What is expected -
Please return only the lines from the one holding "left, filled with zeros by N. -/" through the one holding "def execShra (x", exactly as they appear in the records below, both ends included.

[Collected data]
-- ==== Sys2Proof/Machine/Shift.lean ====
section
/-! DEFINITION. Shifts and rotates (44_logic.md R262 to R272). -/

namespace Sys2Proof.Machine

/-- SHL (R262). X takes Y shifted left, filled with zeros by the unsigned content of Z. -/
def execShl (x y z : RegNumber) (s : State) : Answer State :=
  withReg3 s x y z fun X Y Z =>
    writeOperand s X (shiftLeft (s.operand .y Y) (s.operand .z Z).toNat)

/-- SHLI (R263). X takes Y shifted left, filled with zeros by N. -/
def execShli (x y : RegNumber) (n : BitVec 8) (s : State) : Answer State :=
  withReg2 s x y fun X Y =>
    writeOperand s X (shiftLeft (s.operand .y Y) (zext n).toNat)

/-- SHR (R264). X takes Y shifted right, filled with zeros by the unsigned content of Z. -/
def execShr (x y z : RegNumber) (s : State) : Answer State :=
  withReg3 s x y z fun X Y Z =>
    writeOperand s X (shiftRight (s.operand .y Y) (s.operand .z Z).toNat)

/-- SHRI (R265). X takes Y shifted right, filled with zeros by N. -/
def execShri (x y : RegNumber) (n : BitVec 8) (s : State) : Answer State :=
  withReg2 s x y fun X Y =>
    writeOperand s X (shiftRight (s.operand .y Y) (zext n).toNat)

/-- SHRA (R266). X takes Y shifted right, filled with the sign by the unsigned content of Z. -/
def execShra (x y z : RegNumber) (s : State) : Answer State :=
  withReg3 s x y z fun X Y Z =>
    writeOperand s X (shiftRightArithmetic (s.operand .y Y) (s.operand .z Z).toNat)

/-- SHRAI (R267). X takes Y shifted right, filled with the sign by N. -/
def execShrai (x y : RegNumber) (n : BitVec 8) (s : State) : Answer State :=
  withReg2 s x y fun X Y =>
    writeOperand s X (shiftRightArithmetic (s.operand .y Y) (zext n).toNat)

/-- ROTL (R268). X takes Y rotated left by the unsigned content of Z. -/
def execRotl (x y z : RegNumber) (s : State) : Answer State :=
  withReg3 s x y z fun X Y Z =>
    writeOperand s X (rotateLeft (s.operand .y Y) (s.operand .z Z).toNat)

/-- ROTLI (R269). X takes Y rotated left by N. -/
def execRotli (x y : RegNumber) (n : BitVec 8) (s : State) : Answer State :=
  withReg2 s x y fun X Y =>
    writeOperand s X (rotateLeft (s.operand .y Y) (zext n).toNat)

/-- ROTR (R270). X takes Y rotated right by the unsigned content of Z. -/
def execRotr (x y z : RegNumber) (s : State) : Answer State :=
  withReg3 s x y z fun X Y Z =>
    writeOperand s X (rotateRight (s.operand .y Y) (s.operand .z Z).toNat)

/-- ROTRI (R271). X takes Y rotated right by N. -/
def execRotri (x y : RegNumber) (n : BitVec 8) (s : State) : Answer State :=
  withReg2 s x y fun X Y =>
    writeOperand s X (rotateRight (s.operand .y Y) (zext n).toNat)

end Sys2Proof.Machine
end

---

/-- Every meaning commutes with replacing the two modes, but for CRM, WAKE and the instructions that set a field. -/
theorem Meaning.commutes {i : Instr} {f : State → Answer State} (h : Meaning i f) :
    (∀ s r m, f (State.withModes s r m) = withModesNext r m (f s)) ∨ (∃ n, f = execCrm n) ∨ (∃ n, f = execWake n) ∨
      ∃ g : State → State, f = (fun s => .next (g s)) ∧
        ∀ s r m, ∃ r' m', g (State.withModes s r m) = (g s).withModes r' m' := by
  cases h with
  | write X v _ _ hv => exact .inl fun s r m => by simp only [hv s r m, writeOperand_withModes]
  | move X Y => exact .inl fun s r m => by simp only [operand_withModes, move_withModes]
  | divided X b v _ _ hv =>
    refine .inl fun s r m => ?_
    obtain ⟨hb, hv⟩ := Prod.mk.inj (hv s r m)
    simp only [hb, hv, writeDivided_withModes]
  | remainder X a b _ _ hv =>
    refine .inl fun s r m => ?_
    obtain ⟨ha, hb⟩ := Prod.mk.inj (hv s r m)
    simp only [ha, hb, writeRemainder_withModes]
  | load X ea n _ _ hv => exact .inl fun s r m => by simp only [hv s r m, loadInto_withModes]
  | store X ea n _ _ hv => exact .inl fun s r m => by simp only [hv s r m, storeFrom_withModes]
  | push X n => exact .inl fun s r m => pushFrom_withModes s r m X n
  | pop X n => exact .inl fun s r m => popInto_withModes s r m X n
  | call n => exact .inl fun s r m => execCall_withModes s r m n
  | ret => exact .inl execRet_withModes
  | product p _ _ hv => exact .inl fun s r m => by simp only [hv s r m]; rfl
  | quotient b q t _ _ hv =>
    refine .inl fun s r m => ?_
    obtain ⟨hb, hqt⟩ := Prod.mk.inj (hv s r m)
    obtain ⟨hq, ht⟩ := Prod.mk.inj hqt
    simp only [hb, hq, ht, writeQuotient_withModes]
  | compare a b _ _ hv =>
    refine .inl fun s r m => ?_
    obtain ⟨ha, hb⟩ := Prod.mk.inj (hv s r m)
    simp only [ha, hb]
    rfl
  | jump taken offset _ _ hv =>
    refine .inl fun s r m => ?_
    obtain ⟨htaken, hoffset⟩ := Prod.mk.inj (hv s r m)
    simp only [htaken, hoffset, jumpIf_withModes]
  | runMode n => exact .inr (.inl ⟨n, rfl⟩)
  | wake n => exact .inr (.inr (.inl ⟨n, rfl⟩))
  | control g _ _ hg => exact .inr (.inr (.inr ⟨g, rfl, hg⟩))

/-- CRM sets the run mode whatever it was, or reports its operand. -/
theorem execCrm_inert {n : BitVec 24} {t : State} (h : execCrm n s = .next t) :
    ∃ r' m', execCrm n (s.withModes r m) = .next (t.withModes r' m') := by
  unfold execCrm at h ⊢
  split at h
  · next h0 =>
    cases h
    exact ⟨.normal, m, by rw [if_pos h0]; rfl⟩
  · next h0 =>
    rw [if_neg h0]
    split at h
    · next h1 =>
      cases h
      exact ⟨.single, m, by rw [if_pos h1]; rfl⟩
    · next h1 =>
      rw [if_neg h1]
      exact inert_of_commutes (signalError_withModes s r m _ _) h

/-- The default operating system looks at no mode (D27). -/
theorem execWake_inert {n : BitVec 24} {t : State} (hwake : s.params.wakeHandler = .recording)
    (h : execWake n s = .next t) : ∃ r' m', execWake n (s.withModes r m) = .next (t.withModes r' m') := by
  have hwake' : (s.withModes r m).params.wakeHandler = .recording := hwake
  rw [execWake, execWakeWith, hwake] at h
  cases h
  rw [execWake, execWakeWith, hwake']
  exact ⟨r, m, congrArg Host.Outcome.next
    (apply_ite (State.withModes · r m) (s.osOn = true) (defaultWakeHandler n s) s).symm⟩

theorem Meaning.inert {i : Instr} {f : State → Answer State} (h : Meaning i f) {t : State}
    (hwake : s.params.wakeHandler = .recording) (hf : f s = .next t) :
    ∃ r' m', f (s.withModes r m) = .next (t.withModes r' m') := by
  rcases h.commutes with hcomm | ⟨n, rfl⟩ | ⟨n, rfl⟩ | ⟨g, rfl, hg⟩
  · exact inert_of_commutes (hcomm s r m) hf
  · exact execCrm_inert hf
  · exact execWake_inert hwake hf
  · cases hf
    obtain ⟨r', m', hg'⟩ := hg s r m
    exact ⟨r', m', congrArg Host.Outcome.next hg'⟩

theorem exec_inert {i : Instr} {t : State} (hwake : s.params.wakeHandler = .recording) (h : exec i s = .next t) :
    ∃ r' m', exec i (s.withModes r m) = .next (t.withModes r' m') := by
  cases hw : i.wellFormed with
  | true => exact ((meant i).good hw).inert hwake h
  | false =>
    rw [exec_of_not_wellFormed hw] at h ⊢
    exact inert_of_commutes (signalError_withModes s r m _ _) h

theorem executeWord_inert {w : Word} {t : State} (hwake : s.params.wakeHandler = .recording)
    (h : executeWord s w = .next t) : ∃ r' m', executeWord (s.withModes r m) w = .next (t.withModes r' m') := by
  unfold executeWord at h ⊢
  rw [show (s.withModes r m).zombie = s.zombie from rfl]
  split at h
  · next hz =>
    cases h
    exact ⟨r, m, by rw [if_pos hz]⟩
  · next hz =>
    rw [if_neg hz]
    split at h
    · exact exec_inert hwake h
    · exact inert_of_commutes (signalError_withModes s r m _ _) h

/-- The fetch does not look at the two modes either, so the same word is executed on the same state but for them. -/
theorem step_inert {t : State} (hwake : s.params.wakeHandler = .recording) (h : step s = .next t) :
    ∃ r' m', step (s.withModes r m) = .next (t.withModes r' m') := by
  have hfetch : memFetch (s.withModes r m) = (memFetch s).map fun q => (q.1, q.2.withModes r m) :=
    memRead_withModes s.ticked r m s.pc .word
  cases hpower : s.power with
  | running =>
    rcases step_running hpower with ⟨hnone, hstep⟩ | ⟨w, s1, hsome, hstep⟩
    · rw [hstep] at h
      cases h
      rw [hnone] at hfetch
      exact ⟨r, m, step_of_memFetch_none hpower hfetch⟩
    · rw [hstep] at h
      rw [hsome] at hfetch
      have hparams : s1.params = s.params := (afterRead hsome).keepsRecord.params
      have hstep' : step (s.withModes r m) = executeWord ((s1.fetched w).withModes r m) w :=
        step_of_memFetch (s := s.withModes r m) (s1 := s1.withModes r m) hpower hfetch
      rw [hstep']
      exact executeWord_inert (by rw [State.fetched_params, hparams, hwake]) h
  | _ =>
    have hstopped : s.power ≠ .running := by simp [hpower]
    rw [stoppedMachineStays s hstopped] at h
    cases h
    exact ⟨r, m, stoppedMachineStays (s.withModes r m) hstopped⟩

The answer -
/-- SHLI (R263). X takes Y shifted left, filled with zeros by N. -/
def execShli (x y : RegNumber) (n : BitVec 8) (s : State) : Answer State :=
  withReg2 s x y fun X Y =>
    writeOperand s X (shiftLeft (s.operand .y Y) (zext n).toNat)

/-- SHR (R264). X takes Y shifted right, filled with zeros by the unsigned content of Z. -/
def execShr (x y z : RegNumber) (s : State) : Answer State :=
  withReg3 s x y z fun X Y Z =>
    writeOperand s X (shiftRight (s.operand .y Y) (s.operand .z Z).toNat)

/-- SHRI (R265). X takes Y shifted right, filled with zeros by N. -/
def execShri (x y : RegNumber) (n : BitVec 8) (s : State) : Answer State :=
  withReg2 s x y fun X Y =>
    writeOperand s X (shiftRight (s.operand .y Y) (zext n).toNat)

/-- SHRA (R266). X takes Y shifted right, filled with the sign by the unsigned content of Z. -/
def execShra (x y z : RegNumber) (s : State) : Answer State :=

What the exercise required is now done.